▸ **TASK ITEM**:
Would you write out, exactly as they stand, all lines from the one containing "rfl⟩ := intercept_ends h" through the end of the listing below, and only those?

※

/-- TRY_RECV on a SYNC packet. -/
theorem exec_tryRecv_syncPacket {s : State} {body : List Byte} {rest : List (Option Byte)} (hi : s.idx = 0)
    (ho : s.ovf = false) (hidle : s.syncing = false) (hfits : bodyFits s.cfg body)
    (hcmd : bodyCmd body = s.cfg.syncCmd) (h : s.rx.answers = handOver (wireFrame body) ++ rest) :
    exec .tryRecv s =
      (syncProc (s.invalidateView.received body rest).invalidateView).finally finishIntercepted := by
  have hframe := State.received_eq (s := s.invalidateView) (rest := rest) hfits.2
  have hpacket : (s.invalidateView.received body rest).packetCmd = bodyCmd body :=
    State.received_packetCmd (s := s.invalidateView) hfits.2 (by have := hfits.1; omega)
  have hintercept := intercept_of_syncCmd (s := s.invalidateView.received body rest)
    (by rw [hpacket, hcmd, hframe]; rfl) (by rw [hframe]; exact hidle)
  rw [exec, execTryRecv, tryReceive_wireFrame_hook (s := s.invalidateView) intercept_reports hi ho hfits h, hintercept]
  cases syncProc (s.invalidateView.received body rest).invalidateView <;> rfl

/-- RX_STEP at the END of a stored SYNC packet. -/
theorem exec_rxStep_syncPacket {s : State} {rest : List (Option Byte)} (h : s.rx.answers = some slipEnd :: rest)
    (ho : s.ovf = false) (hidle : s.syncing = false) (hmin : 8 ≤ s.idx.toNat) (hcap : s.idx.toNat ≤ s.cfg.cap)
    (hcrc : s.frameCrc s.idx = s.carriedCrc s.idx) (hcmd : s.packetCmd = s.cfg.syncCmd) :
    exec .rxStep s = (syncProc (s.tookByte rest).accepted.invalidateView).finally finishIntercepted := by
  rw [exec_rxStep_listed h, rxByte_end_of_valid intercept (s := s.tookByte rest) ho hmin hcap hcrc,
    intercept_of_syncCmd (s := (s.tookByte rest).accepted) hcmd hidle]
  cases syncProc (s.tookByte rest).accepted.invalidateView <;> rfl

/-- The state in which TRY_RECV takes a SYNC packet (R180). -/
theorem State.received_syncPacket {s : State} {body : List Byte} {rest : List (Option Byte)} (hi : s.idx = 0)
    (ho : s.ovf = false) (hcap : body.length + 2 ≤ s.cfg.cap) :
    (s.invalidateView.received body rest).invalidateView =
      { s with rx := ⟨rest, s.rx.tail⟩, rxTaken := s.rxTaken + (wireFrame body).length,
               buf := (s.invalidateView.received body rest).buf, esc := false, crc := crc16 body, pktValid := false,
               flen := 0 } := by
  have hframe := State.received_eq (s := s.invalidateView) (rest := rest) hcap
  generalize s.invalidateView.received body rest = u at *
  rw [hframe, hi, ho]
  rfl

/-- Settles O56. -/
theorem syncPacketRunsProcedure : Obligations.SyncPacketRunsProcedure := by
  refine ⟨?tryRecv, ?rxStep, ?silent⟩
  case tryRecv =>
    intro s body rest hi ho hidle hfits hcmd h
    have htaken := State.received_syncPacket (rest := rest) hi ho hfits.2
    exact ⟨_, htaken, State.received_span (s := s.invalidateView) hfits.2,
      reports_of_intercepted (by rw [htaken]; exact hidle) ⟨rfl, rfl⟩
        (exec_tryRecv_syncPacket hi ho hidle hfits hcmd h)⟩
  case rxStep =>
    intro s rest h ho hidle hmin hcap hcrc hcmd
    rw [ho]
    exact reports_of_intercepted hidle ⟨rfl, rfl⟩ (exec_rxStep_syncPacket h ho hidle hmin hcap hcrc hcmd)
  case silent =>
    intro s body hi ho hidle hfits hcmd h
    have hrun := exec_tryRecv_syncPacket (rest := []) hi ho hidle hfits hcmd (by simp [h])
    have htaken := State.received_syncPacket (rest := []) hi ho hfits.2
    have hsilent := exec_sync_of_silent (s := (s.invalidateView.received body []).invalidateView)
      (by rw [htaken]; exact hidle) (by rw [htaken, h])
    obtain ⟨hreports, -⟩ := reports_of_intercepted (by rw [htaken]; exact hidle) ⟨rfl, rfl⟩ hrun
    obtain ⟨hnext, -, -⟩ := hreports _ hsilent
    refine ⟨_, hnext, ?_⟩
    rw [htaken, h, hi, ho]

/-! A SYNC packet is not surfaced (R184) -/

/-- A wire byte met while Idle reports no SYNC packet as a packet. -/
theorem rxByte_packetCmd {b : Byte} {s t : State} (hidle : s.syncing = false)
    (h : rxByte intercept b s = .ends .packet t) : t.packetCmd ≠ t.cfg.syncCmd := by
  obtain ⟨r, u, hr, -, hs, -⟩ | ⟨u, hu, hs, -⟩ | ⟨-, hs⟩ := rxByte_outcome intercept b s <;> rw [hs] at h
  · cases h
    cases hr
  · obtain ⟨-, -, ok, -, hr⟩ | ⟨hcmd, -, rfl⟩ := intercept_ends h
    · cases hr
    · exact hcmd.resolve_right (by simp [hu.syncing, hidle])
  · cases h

※

▸ **ANSWER SECTION**:
  · obtain ⟨-, -, ok, -, hr⟩ | ⟨hcmd, -, rfl⟩ := intercept_ends h
    · cases hr
    · exact hcmd.resolve_right (by simp [hu.syncing, hidle])
  · cases h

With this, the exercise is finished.